Data
Mean Squared Error (MSE) - {:.} Partial derivative of the weights - {:.} Partial derivative of the bias variable - {:.} Numpy - {:.} Sklearn - {:.} Visualization
Mean Absolute Error (MAE) - {:.} Numpy - {:.} Sklearn - {:.} Visualization
Root Mean Squared Logarithmic Error (RMSLE) - {:.} Numpy - {:.} Visualization
Binary Cross Entropy (a.k.a Logarithmic Loss) - {:.} Numpy - {:.} Sklearn - {:.} Pytorch - {:.} Visualization
Cross Entropy - {:.} Partial derivative of the weights - {:.} Partial derivative of the bias - {:.} Numpy - {:.} Pytorch - cross entropy - {:.} Pytorch - Custom Cross Entropy
Hinge Loss - {:.} Numpy - {:.} Sklearn
KL-Divergence - {:.} Numpy
Cosine Proximity - {:.} Numpy - {:.} Visualization
Poisson - {:.} Numpy

그냥 바다고 보고 싶었음.

Data

%pylab inline
import numpy as np
from sklearn import metrics
from sklearn.preprocessing import minmax_scale
from scipy import stats
from scipy.spatial.distance import cosine as cosine_distantce

# Pytorch
import torch
from torch import nn
from torch.nn import functional as F
from torch.autograd import Variable

a = np.random.normal(loc=3, size=1000)
b = np.random.normal(loc=3, size=1000)
c = np.random.gumbel(size=1000)
d = np.random.exponential(size=1000)
f = np.random.uniform(size=1000)

hist(a, bins=80, label='nomal a')
hist(b, bins=80, label='normal b')
hist(c, bins=80, label='gumbel c')
hist(d, bins=80, label='exponential d')
hist(f, bins=80, label='uniform f')

grid()
legend()

Mean Squared Error (MSE)

regression에서 대체로 많이 사용되는 cost function중의 하나입니다.
단점은 square 를 사용하기 때문에 cost이 지나치게 커져서 unstable 한 모델에 적용시 oscillation 현상이 일어날수 있습니다.

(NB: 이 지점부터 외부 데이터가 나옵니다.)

-- ==== Sys2Proof/Machine/Ops.lean ====
section
/-! DEFINITION. The named operations over memory and registers, taking a fault, and the fetch
(spec/20_memory.md, spec/60_exceptions.md R268, spec/50_interfaces.md R232). -/

namespace Sys2Proof.Machine

/-! ### Memory -/

/-- What an address that is not listed reads as: its content after reset, the font table below 0x050 and zero above
(spec/10_state.md R40, R41). -/
def Memory.background (font : Vector Byte 80) (a : Nat) : Byte := if h : a < 80 then font[a] else 0

/-- The byte at `a`, `M[a]` (spec/20_memory.md R63). -/
def Memory.read (font : Vector Byte 80) : List Host.Cell → Nat → Byte
  | [], a => Memory.background font a
  | (k, b) :: rest, a => if k = a then b else Memory.read font rest a

/-- The cells without the one at `a`. -/
def Memory.drop (mem : List Host.Cell) (a : Nat) : List Host.Cell := mem.filter (fun c => c.1 != a)

/-- The cell `(a, b)` put in its place among cells of rising addresses. -/
def Memory.place (a : Nat) (b : Byte) : List Host.Cell → List Host.Cell
  | [] => [(a, b)]
  | (k, c) :: rest => if a < k then (a, b) :: (k, c) :: rest else (k, c) :: Memory.place a b rest

/-- `M[a] <- b` (spec/20_memory.md R64): writing what an unlisted address reads as removes the cell. -/
def Memory.write (font : Vector Byte 80) (mem : List Host.Cell) (a : Nat) (b : Byte) : List Host.Cell :=
  if b = Memory.background font a then Memory.drop mem a else Memory.place a b (Memory.drop mem a)

/-- Bytes stored at `base` and up, ascending (spec/20_memory.md R65). -/
def Memory.store (font : Vector Byte 80) : List Host.Cell → Nat → List Byte → List Host.Cell
  | mem, _, [] => mem
  | mem, base, b :: rest => Memory.store font (Memory.write font mem base b) (base + 1) rest

/-- The canonical form from the address `lo` up: addresses strictly rising, in the array, none at its unlisted value. -/
def Memory.wfFrom (font : Vector Byte 80) : Nat → List Host.Cell → Bool
  | _, [] => true
  | lo, (k, b) :: rest =>
    decide (lo ≤ k) && decide (k < 4096) && b != Memory.background font k && Memory.wfFrom font (k + 1) rest

/-- The canonical form of memory. -/
def Memory.wf (font : Vector Byte 80) (mem : List Host.Cell) : Bool := Memory.wfFrom font 0 mem

/-- The byte of `M` at an address of the array (spec/20_memory.md R63). -/
def State.byte (s : State) (a : Nat) : Byte := Memory.read s.cfg.font s.mem a

/-- Stores bytes at `base` and up; the callers check the range first (spec/20_memory.md R71). -/
def State.storeBytes (s : State) (base : Nat) (bytes : List Byte) : State :=
  { s with mem := Memory.store s.cfg.font s.mem base bytes }

/-! ### Registers -/

/-- `V[r] <- b`. -/
def State.setReg (s : State) (r : Reg) (b : Byte) : State := { s with v := s.v.set r b }

/-- `PC <- w`. -/
def State.setPc (s : State) (w : Word) : State := { s with pc := w }

/-- `I <- w`. -/
def State.setIndex (s : State) (w : Word) : State := { s with i := w }

/-- `DT <- b`. -/
def State.setDt (s : State) (b : Byte) : State := { s with dt := b }

/-- `ST <- b`. -/
def State.setSt (s : State) (b : Byte) : State := { s with st := b }

/-- The increment of the fetch, and a taken skip: `PC <- PC + 2` (spec/40_control_transfer.md R128). -/
def State.advance (s : State) : State := s.setPc (s.pc + 2)

/-- A skip: `PC <- PC + 2` if the condition holds (spec/40_control_transfer.md R128). -/
def State.skipIf (s : State) (c : Bool) : State := if c then s.advance else s

/-- `Stack[SP] <- w; SP <- SP + 1`, for `SP < 16` (spec/40_control_transfer.md R123). -/
def State.push (s : State) (h : s.sp.val < 16) (w : Word) : State :=
  { s with stack := s.stack.set s.sp.val w, sp := ⟨s.sp.val + 1, by omega⟩ }

/-- `SP <- SP - 1; PC <- Stack[SP]`, for `SP > 0` (spec/40_control_transfer.md R121): the slot keeps its value. -/
def State.pop (s : State) (h : 0 < s.sp.val) : State :=
  { s with sp := ⟨s.sp.val - 1, by omega⟩, pc := s.stack[s.sp.val - 1]'(by omega) }

/-- Loads `count` registers from `base` up, `V[j] <- M[base + j]`, ascending (spec/42_index_memory.md R178). -/
def State.loadRegs (s : State) (base count : Nat) : State :=
  { s with v := (List.range count).foldl (fun v j => v.setIfInBounds j (s.byte (base + j))) s.v }

/-- The display zeroed and one `clear` event emitted (spec/43_display.md R191, spec/50_interfaces.md R240). -/
def State.clearDisplay (s : State) : State :=
  { s with disp := Vector.replicate 2048 false, clears := s.clears + 1 }

/-- `WAIT_X <- x; WAIT_KEY <- 1` (spec/44_timers_keyboard.md R216). -/
def State.beginWait (s : State) (x : Reg) : State := { s with waitKey := true, waitX := x }

/-- One value of `rnd_in` has been taken (log 3). -/
def State.tookDraw (s : State) : State := { s with draws := s.draws + 1 }

/-- One answer of `is_pressed` has been taken (log 4). -/
def State.tookPoll (s : State) : State := { s with polls := s.polls + 1 }

/-! ### Taking a fault (spec/60_exceptions.md R261, R268) -/

/-- The causes of spec/60_exceptions.md R261. -/
inductive Cause where
  | unknownOpcode
  | fetchOutOfRange
  | memOutOfRange
  | stackOverflow
  | stackUnderflow
  | indexOverflow
  | displayOutOfRange
  | keyOutOfRange
  deriving DecidableEq, Repr

/-- The code of a cause (spec/60_exceptions.md R261). -/
def Cause.code : Cause → BitVec 4
  | .unknownOpcode => 1
  | .fetchOutOfRange => 2
  | .memOutOfRange => 3
  | .stackOverflow => 4
  | .stackUnderflow => 5
  | .indexOverflow => 6
  | .displayOutOfRange => 7
  | .keyOutOfRange => 8

/-- A raised fault: its cause and the value `ERR_INFO` records (spec/60_exceptions.md R261). -/
structure Raised where
  cause : Cause
  info : Nat
  deriving DecidableEq, Repr

/-- Fault entry (spec/60_exceptions.md R268): `ERR` is written and everything else stays, `PC` among it, which the
fetch's increment has already moved or not. -/
def State.raise (s : State) (r : Raised) (opcode addr : Word) : State :=
  { s with err := { valid := true, code := r.cause.code, opcode := opcode, addr := addr, info := BitVec.ofNat 17 r.info } }

/-- Fault entry from the handler of `i`, on the state the handler began with: there `PC = a + 2`, so the address of the
instruction is `PC - 2` (spec/60_exceptions.md R268; log 8). -/
def State.raiseIn (s : State) (i : Instr) (r : Raised) : State := s.raise r (encode i) (s.pc - 2)

/-- The outcome of a handler that faults: the next state is the one fault entry leaves (spec/60_exceptions.md R268). -/
def faulted (i : Instr) (r : Raised) (s : State) : Host.Outcome State Fault Refusal := .next (s.raiseIn i r)

/-- The range check of an access to `I` to `I + last`: `MemOutOfRange` with the lowest offending address
(spec/20_memory.md R71, spec/42_index_memory.md R176 to R178). -/
def State.rangeFault (s : State) (last : Nat) : Option Raised :=
  if s.ea last > 0xFFF then some { cause := .memOutOfRange, info := max s.i.toNat 0x1000 } else none

/-- `MemRead(addr, 1)` (spec/20_memory.md R63). -/
def State.memRead (s : State) (a : Nat) : Except Raised Byte :=
  if a > 0xFFF then .error { cause := .memOutOfRange, info := a } else .ok (s.byte a)

/-! ### The step's frame (spec/50_interfaces.md R231, R232) -/

/-- The three conditions of spec/50_interfaces.md R231. -/
inductive Status where
  | running
  | blocked
  | stopped
  deriving DecidableEq, Repr

/-- The status of the core (spec/50_interfaces.md R231). -/
def State.status (s : State) : Status :=
  if s.err.valid then .stopped
  else if s.cfg.keyboardWired && s.waitKey then .blocked
  else .running

/-- The opcode at `PC`, big-endian (spec/20_memory.md R66). -/
def State.opcodeAt (s : State) : Word := wordOfBytes (s.byte s.pc.toNat) (s.byte (s.pc.toNat + 1))

/-- The part of a step before the handler (spec/50_interfaces.md R232): the instruction and the state with `PC = a + 2`,
or the state that a fault of the fetch or of the decoder leaves. -/
def State.fetch (s : State) : Except State (Instr × State) :=
  if s.pc.toNat > 0xFFE then .error (s.raise { cause := .fetchOutOfRange, info := 0 } 0 s.pc)
  else
    match decodeWord s.opcodeAt with
    | .ok i => .ok (i, s.advance)
    | .error _ => .error (s.advance.raise { cause := .unknownOpcode, info := 0 } s.opcodeAt s.pc)

end Sys2Proof.Machine
end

Gradient Descent Derivation

\[J(\theta) = \frac{1}{N} \sum^{N}_{i=1} \left( h_{\theta}(x^{(i)}) - y^{(i)} \right)^2\]

\(J\) : cost function
\(\theta\) : parameters (weights)
N : training data의 갯수
\(x^{(i)}\) : \(i^{th}\)의 training input vector
\(y^{(i)}\) : \(i^{th}\)의 class label
\(h_{\theta} \left( x^{(i)} \right)\) : \(\theta\)를 사용하여 나온 \(i^{th}\) data에 대한 prediction

Partial derivative of the weights

\[\begin{eqnarray} \\ \frac{\partial}{\partial\theta} J(\theta) &=& \frac{\partial}{\partial \theta} \left( \frac{1}{N} \sum^N_{i=1} \left( h_{\theta}(x^{(i)}) - y^{(i)} \right)^2 \right) & [0.1] \\ &=& \frac{2}{N} \sum^{N}_{i=0} \left( h_{\theta} (x^{(i)}) - y^{(i)} \right) \frac{\partial}{\partial \theta} \left( h_{\theta}(x^{(i)}) - y^{(i)} \right) & [0.2] \\ &=& \frac{2}{N} \sum^{N}_{i=0} \left( h_{\theta} (x^{(i)}) - y^{(i)} \right) \frac{\partial}{\partial \theta} \left( \theta^T \cdot x^{(i)} + b - y^{(i)} \right) & [0.3]\\ &=& \frac{2}{N} \sum^{N}_{i=0} \left( h_{\theta} (x^{(i)}) - y^{(i)} \right) \odot x^{(i)} & [0.4]\\ \end{eqnarray}\]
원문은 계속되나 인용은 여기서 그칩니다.